You may obtain the `OAuth2AccessToken` as follows:

====
.Java
[source,java,role="primary"]
----
@Controller
public class OAuth2ClientController {

	@Autowired
	private ReactiveOAuth2AuthorizedClientManager authorizedClientManager;

	@GetMapping("/")
	public Mono<String> index(Authentication authentication, ServerWebExchange exchange) {
		OAuth2AuthorizeRequest authorizeRequest = OAuth2AuthorizeRequest.withClientRegistrationId("okta")
				.principal(authentication)
				.attribute(ServerWebExchange.class.getName(), exchange)
				.build();

		return this.authorizedClientManager.authorize(authorizeRequest)
				.map(OAuth2AuthorizedClient::getAccessToken)
				...
				.thenReturn("index");
	}
}
----

.Kotlin
[source,kotlin,role="secondary"]
----
@Controller
class OAuth2ClientController {
    @Autowired
    private lateinit var authorizedClientManager: ReactiveOAuth2AuthorizedClientManager

    @GetMapping("/")
    fun index(authentication: Authentication, exchange: ServerWebExchange): Mono<String> {
        val authorizeRequest = OAuth2AuthorizeRequest.withClientRegistrationId("okta")
                .principal(authentication)
                .attribute(ServerWebExchange::class.java.name, exchange)
                .build()

        return authorizedClientManager.authorize(authorizeRequest)
                .map { it.accessToken }
                ...
                .thenReturn("index")
    }
}
----
====

[NOTE]
`ServerWebExchange` is an OPTIONAL attribute.
If not provided, it will be obtained from the https://projectreactor.io/docs/core/release/reference/#context[Reactor's Context] via the key `ServerWebExchange.class`.

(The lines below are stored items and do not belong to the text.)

/-! ### The error log cleared -/

@[simp] theorem clearLog_pending (s : State) : (s.clearLog).pending = s.pending := rfl
@[simp] theorem clearLog_out (s : State) : (s.clearLog).out = s.out := rfl
@[simp] theorem clearLog_freeCtr (s : State) : (s.clearLog).freeCtr = s.freeCtr := rfl
@[simp] theorem clearLog_us (s : State) : (s.clearLog).us = s.us := rfl
@[simp] theorem clearLog_xc (s : State) : (s.clearLog).xc = s.xc := rfl
@[simp] theorem clearLog_flow (s : State) : (s.clearLog).flow = s.flow := rfl
@[simp] theorem clearLog_balls (s : State) : (s.clearLog).balls = s.balls := rfl
@[simp] theorem clearLog_regs (s : State) : (s.clearLog).regs = s.regs := rfl
@[simp] theorem clearLog_wlatch (s : State) : (s.clearLog).wlatch = s.wlatch := rfl
@[simp] theorem clearLog_rlatch (s : State) : (s.clearLog).rlatch = s.rlatch := rfl
@[simp] theorem clearLog_con (s : State) : (s.clearLog).con = s.con := rfl
@[simp] theorem clearLog_arb (s : State) : (s.clearLog).arb = s.arb := rfl
@[simp] theorem clearLog_boot (s : State) : (s.clearLog).boot = s.boot := rfl
@[simp] theorem clearLog_cart (s : State) : (s.clearLog).cart = s.cart := rfl
@[simp] theorem clearLog_mot (s : State) : (s.clearLog).mot = s.mot := rfl
@[simp] theorem clearLog_pwr (s : State) : (s.clearLog).pwr = s.pwr := rfl
@[simp] theorem clearLog_pw (s : State) : (s.clearLog).pw = s.pw := rfl
@[simp] theorem clearLog_hif (s : State) : (s.clearLog).hif = s.hif := rfl
@[simp] theorem clearLog_eth (s : State) : (s.clearLog).eth = s.eth := rfl
@[simp] theorem clearLog_qmg (s : State) : (s.clearLog).qmg = s.qmg := rfl
@[simp] theorem clearLog_pool (s : State) : (s.clearLog).pool = s.pool := rfl
@[simp] theorem clearLog_sch (s : State) : (s.clearLog).sch = s.sch := rfl
@[simp] theorem clearLog_tank (s : State) : (s.clearLog).tank = s.tank := rfl
@[simp] theorem clearLog_tnk (s : State) : (s.clearLog).tnk = s.tnk := rfl
@[simp] theorem clearLog_spd (s : State) : (s.clearLog).spd = s.spd := rfl
@[simp] theorem clearLog_fixer (s : State) : (s.clearLog).fixer = s.fixer := rfl
@[simp] theorem clearLog_dump (s : State) : (s.clearLog).dump = s.dump := rfl
@[simp] theorem clearLog_jrn (s : State) : (s.clearLog).jrn = s.jrn := rfl
@[simp] theorem clearLog_cdc (s : State) : (s.clearLog).cdc = s.cdc := rfl
@[simp] theorem clearLog_fmt (s : State) : (s.clearLog).fmt = s.fmt := rfl
@[simp] theorem clearLog_sec (s : State) : (s.clearLog).sec = s.sec := rfl
@[simp] theorem clearLog_tape (s : State) : (s.clearLog).tape = s.tape := rfl
@[simp] theorem clearLog_prf (s : State) : (s.clearLog).prf = s.prf := rfl
@[simp] theorem clearLog_rch (s : State) : (s.clearLog).rch = s.rch := rfl
@[simp] theorem clearLog_mdr (s : State) : (s.clearLog).mdr = s.mdr := rfl
@[simp] theorem clearLog_srv (s : State) : (s.clearLog).srv = s.srv := rfl
@[simp] theorem clearLog_cle (s : State) : (s.clearLog).cle = s.cle := rfl
@[simp] theorem clearLog_xlk (s : State) : (s.clearLog).xlk = s.xlk := rfl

[[oauth2Client-jwt-bearer-grant]]
=== JWT Bearer

[NOTE]
Please refer to JSON Web Token (JWT) Profile for OAuth 2.0 Client Authentication and Authorization Grants for further details on the https://datatracker.ietf.org/doc/html/rfc7523[JWT Bearer] grant.

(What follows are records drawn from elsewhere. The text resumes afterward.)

-- ==== Sys2Proof/Tests/Slice0.lean ====
section
/-! SUPPORT. Small tests of the model against the spec's own examples, and for every statement with hypotheses a state that meets them. -/

namespace Sys2Proof.Tests

open Sys2Proof Sys2Proof.Machine

set_option maxRecDepth 100000

/-! ### States to test on -/

/-- The line of session 0, without a tag. -/
def l0 : Ln := ⟨.sess 0, [], false⟩
/-- The line of session 2, a TCP session. -/
def l2 : Ln := ⟨.sess 2, [], false⟩

/-- A session that executes a line. -/
def busySession (lv : Level) : Session := { Session.closed with isOpen := true, level := lv, lines := [⟨l0, [], .run⟩] }

/-- The machine after start-up, in RUN with every domain on; session 0 executes a line at a level. -/
def upAt (lv : Level) : State :=
  let s := (State.reset.setF F.PWR_STAT_DOMAINS 0x3FF).setF F.GLB_RSTCAUSE_READY 1
  let s := { s with boot := { s.boot with phase := .up, pwrgd := true } }
  s.setSes 0 (busySession lv)

def up : State := upAt .service

/-- The same with the motion lock held by session 0. -/
def locked : State := { up with con := { up.con with mlock := some (.sess 0) } }

/-- Queue 3 of tenant 0, a DRT queue. -/
def withQueue : State := up.makeQueue 0 3 0 none 8 30000

/-- A DRT session bound to queue 3, with nothing sent. -/
def aDrt : Drt :=
  { id := 1, link := none, port := 0, mac := 0#48, ip := 0x0A000001#32, udp := 5000#16, tenant := 0, qid := 3, nonce := 77#32, win := 16, maxseg := 1432
    cum := 0, held := [], part := none, ridx := 0, nacc := 0, nsec := 0, ndur := 0, rbase := 0, dseq := 1, sinceAck := 0, ackDue := false
    lastAck := none, lastWin := 16, final := none, closing := false, cut := false, openAck := [], notes := [], wait := [], stuck := none }

/-- A device whose Ethernet port 0 serves DRT with that session. -/
def drtUp : State :=
  let s := ((((((withQueue.setF F.ETH_PCFG0_EN 1).setF F.ETH_PCFG0_DRTEN 1).setF F.ETH_PSTAT_UP0 1).setF F.ETH_IP0_ADDR 1).setF F.ETH_DRTCFG_EN 1).setF F.ETH_DRTCFG_WINMAX 256).wr (R.ETH_DRTTEN 0) 1#32
  { s with eth := { s.eth with drt := [aDrt] } }

/-- The header of an OPEN and of a DATA datagram from that session's peer. -/
def openHdr : DrtHdr := ⟨false, none, none, 0, 0#48, 0x0A000001#32, 5000#16, true, true, true, 0#16, 0#16, 0#32, 77#32⟩
def dataHdr : DrtHdr := { openHdr with session := 1#16, seq := 1#32 }

/-- A descriptor: its opcode, CID, LENGTH, ADDR and SRCQ, every other byte 0. -/
def aDesc (op cid len addr q : Nat) : Desc := ⟨BitVec.ofNat 512 (op + 2 ^ 16 * cid + 2 ^ 32 * len + 2 ^ 64 * addr + 2 ^ 240 * q)⟩

/-- A record found with one byte of `n`. -/
def aGot (n : Nat) : Got := ⟨3, 0, 0, n, false, 0, false, [0#8]⟩

/-- Queue 3 with a READ of one byte outstanding in slot 7. -/
def readUp (got : Option Got) (status : Option Er) : State :=
  let op : ReadOp := ⟨aDesc 2 1 1 0x1000 3, 0, got, status, []⟩
  let q : Queue :=
    { id := 3, tenant := 0, slot := 0, drt := false, ring := 0, size := 256, timeout := 30000, shortTmo := false, head := 8, tail := 8, nextSeq := 0
      out := [⟨7, 1#16, .read op⟩], nextAt := none, bound := none, barred := false }
  { up with qmg := { up.qmg with queues := [q] } }

/-- A record of 100 bytes of queue 3, accepted. -/
def aRec : Rec :=
  { uid := 0, tenant := 0, qid := 3, seq := 0, tstamp := 0, locked := false, length := 100, cid := 1#16, slot := 0, addr := 0#64, level := .accepted, acc := 0, sec := none, unsec := false
    reported := 0, pages := [5], feed := none, ds := [], whole := false, barriers := [], drt := true, carried := false, replay := false, body := none, hostts := false, mark := false, lent := none }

==== Requesting an Access Token

[NOTE]
Please refer to the https://datatracker.ietf.org/doc/html/rfc7523#section-2.1[Access Token Request/Response] protocol flow for the JWT Bearer grant.

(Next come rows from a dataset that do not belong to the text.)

-- ==== Sys2Proof/Proofs/IssueAndHostAccess.lean ====
section
/-! Proof of O5, O8, O9, O10, O11 and O12: what a host write does to each target, the issue of every word among them, and what a host read
returns (42_control.md R160 to R166; 70_reset_and_hazards.md R203). -/

namespace Sys2Proof.Machine

/-! ## Host writes -/

section
variable {s : State}

/-- While BUSY the gate drops a write to any target (R165). -/
theorem hostWrite_of_busy (w : HostWrite) (hb : s.uvc.state = .busy) : hostWrite w s = .next s := by
  obtain ⟨f, hf, _⟩ := hostWrite_cases w s
  rw [hf, State.hostStore_busy f hb]

/-- While BUSY a command is not issued (R160, R165). -/
theorem exec_of_busy (i : Instr) (hb : s.uvc.state = .busy) : exec i s = .next s := by
  rw [exec_eq, State.hostStore_busy _ hb]

/-- While not BUSY a write to any target but CMD stores its value (R164). -/
theorem hostWrite_of_free {w : HostWrite} (hw : ∀ c, w ≠ .cmd c) (hb : s.uvc.state ≠ .busy) :
    hostWrite w s = .next { s with uvc := storeOperand w s.uvc } := by
  obtain ⟨f, hf, ⟨c, _, hc, _⟩ | ⟨c, _, hc, _⟩ | ⟨_, rfl⟩⟩ := hostWrite_cases w s
  · exact absurd hc (hw c)
  · exact absurd hc (hw c)
  · rw [hf, State.hostStore_free _ hb]

/-- A write of a command's word to CMD, while not BUSY, is the issue of the command (R160). -/
theorem hostWrite_cmd_of_decode {c : Byte} {i : Instr} (hd : decode c = .ok i) (hb : s.uvc.state ≠ .busy) :
    hostWrite (.cmd c) s = .next { s with uvc := issue s.params i.dir i.bsel s.uvc } :=
  (runEvent_write_cmd hd s).trans ((exec_eq i s).trans (by rw [State.hostStore_free _ hb]))

end

/-- Settles O10. -/
theorem writesWhileBusyAreDropped : Obligations.WritesWhileBusyAreDropped :=
  fun _ hb => ⟨fun w => hostWrite_of_busy w hb, fun i => exec_of_busy i hb⟩

/-! ## The write of MAX -/

/-- LIMIT is taken from bits 15:0 of the word (R164). -/
theorem maxOfWord_limit_toNat (v : MaxWord) : (maxOfWord v).limit.toNat = v.toNat % 2 ^ 16 := by
  simp [maxOfWord]

/-- UNB is taken from bit 31 of the word (R164). -/
theorem maxOfWord_unb_iff (v : MaxWord) : (maxOfWord v).unb = true ↔ 2 ^ 31 ≤ v.toNat := by
  rw [maxOfWord, ← BitVec.msb_eq_getLsbD_last (w := 32), BitVec.msb_eq_decide, decide_eq_true_iff]

/-- Settles O11. -/
theorem hostWriteEffects : Obligations.HostWriteEffects := by
  intro s hb
  have hstore (w : HostWrite) (hw : ∀ c, w ≠ .cmd c) := hostWrite_of_free (s := s) hw hb
  refine ⟨fun c i hd => runEvent_write_cmd hd s, fun c hc => ?_, fun v => hstore (.valueIn v) nofun, fun v => ?_,
    fun v => hstore (.inLen v) nofun, fun i v => ?_, fun v => ⟨hstore (.status v) nofun, hstore (.cause v) nofun⟩,
    fun v => hstore (.valueOut v) nofun, fun v => ⟨hstore (.outLen v) nofun, hstore (.consumed v) nofun⟩,
    fun i v => hstore (.outByte i v) nofun⟩
  · exact ⟨_, hostWrite_cmd_of_illegal (not_exists.2 hc) hb, rfl, rfl⟩
  · exact ⟨_, hstore (.max v) nofun, maxOfWord_limit_toNat v, maxOfWord_unb_iff v⟩
  · exact ⟨_, hstore (.inByte i v) nofun, Memory.read_write_same .., fun j hj => Memory.read_write_other _ v hj⟩

/-! ## The issue of every word -/

/-- Bit 4 of a command's word is its direction (R70). -/
theorem encode_getLsbD_four (i : Instr) : (encode i).getLsbD 4 = true ↔ i.dir = .decode := by cases i <;> decide

/-- The phase a command starts in, by bit 4 of its word (R70, R160). -/
theorem startPhase_dir (i : Instr) : startPhase i.dir = if (encode i).getLsbD 4 = true then .decStep else .encSize := by
  cases i <;> rfl

/-- The bound of a command, by bits 1:0 of its word (R70, R74, R75). -/
theorem boundOf_bsel (i : Instr) (m : MaxReg) :
    boundOf i.bsel m = if (encode i).extractLsb' 0 2 = 1 then (if m.unb = true then .unb else .fin m.limit)
      else if (encode i).extractLsb' 0 2 = 2 then .unb else .fin 5 := by
  cases i <;> rfl

/-- Settles O9: the failure clears PHASE. -/
theorem illegalWordEndsAtIssue : Obligations.IllegalWordEndsAtIssue :=
  fun _ c hc hb => ⟨_, hostWrite_cmd_of_illegal (mt (exists_decode_ok_iff_mem c).1 hc) hb, rfl, rfl⟩

/-- Settles O8: an encode does not look at IN_LEN. -/
theorem inputLengthContract : Obligations.InputLengthContract := by
  refine ⟨fun s i hi hb hlen => ?_, fun s i hi hb => ?_⟩
  · have hdir : i.dir = .decode := by obtain rfl | rfl | rfl := hi <;> rfl
    rw [exec_eq, State.hostStore_free _ hb, issue_contract _ hdir hlen]
    rfl
  · have hdir : i.dir ≠ .decode := by obtain rfl | rfl | rfl := hi <;> decide
    exact ⟨_, exec_starts hb fun h => absurd h hdir, rfl, rfl⟩

/-- Settles O5: a word is illegal, or it is a command's word, whose issue breaks the input-length contract or starts the command. -/
theorem issueWritesListedRegisters : Obligations.IssueWritesListedRegisters := by
  refine fun s c => ⟨hostWrite_of_busy _, fun hb => ?_⟩
  by_cases hmem : c ∈ ([0x01, 0x02, 0x03, 0x11, 0x12, 0x13] : List Byte)
  · obtain ⟨i, hd⟩ := (exists_decode_ok_iff_mem c).2 hmem
    rw [if_neg (not_not.2 hmem), hostWrite_cmd_of_decode hd hb]
    obtain rfl := eq_encode_of_decode hd
    obtain ⟨hdir, hlen, he⟩ | ⟨hlen, he⟩ := issue_cases s.params i.dir i.bsel s.uvc
    · rw [he, if_pos ⟨(encode_getLsbD_four i).2 hdir, hlen⟩]
      rfl
    · have hok : ¬ ((encode i).getLsbD 4 = true ∧ s.params.ibufDepth < s.uvc.inLen.toNat) :=
        fun ⟨hdir, hlt⟩ => (hlen ((encode_getLsbD_four i).1 hdir)).not_gt hlt
      rw [he, if_neg hok, startCommand, boundOf_bsel, startPhase_dir]
  · rw [if_pos hmem]
    exact hostWrite_cmd_of_illegal (mt (exists_decode_ok_iff_mem c).1 hmem) hb

/-! ## Host reads -/

section
variable {r : HostRead} {s : State}

/-- A read that has a value gives it to the host and changes nothing else (R58, R166). -/
theorem hostRead_of_ok {v : Nat} (h : readValue r s.uvc = .ok v) : hostRead r s = .next { s with readBack := (r, v) :: s.readBack } := by
  simp [hostRead, h]

/-- A read that has no value stops the machine (R203). -/
theorem hostRead_of_error {f : Fault} (h : readValue r s.uvc = .error f) : hostRead r s = .fault f := by
  simp [hostRead, h]

end

/-- A written byte reads as its value (R166). -/
theorem readByte_of_some (b : Buffer) {m : Memory} {i : Nat} {v : Byte} (h : Memory.read m i = some v) :
    readByte b m i = .ok v.toNat := by
  simp [readByte, h]

/-- An unwritten byte has no value to give (R203). -/
theorem readByte_of_none (b : Buffer) {m : Memory} {i : Nat} (h : Memory.read m i = none) :
    readByte b m i = .error (.unwrittenByte b i) := by
  simp [readByte, h]

/-- Settles O12. -/
theorem hostReadReturnsCurrentValue : Obligations.HostReadReturnsCurrentValue := by
  refine fun s => ⟨fun r v hv => hostRead_of_ok ?_, fun i hi => hostRead_of_error (readByte_of_none .input hi),
    fun i hi => hostRead_of_error (readByte_of_none .output hi)⟩
  obtain ⟨rfl, rfl⟩ | ⟨rfl, rfl⟩ | ⟨rfl, rfl⟩ | ⟨rfl, rfl⟩ | ⟨rfl, rfl⟩ | ⟨rfl, rfl⟩ | ⟨rfl, rfl⟩ | ⟨rfl, rfl⟩ | ⟨rfl, rfl⟩ |
    ⟨i, b, rfl, hb, rfl⟩ | ⟨i, b, rfl, hb, rfl⟩ := hv
  · rfl
  · rw [readValue]
    cases s.uvc.state <;> rfl
  · rw [readValue]
    cases s.uvc.cause <;> rfl
  · rfl
  · rw [readValue, maxWord_toNat]
  · rfl
  · rfl
  · rfl
  · rfl
  · exact readByte_of_some .input hb
  · exact readByte_of_some .output hb

end Sys2Proof.Machine
end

The default implementation of `ReactiveOAuth2AccessTokenResponseClient` for the JWT Bearer grant is `WebClientReactiveJwtBearerTokenResponseClient`, which uses a `WebClient` when requesting an access token at the Authorization Server’s Token Endpoint.

The `WebClientReactiveJwtBearerTokenResponseClient` is quite flexible as it allows you to customize the pre-processing of the Token Request and/or post-handling of the Token Response.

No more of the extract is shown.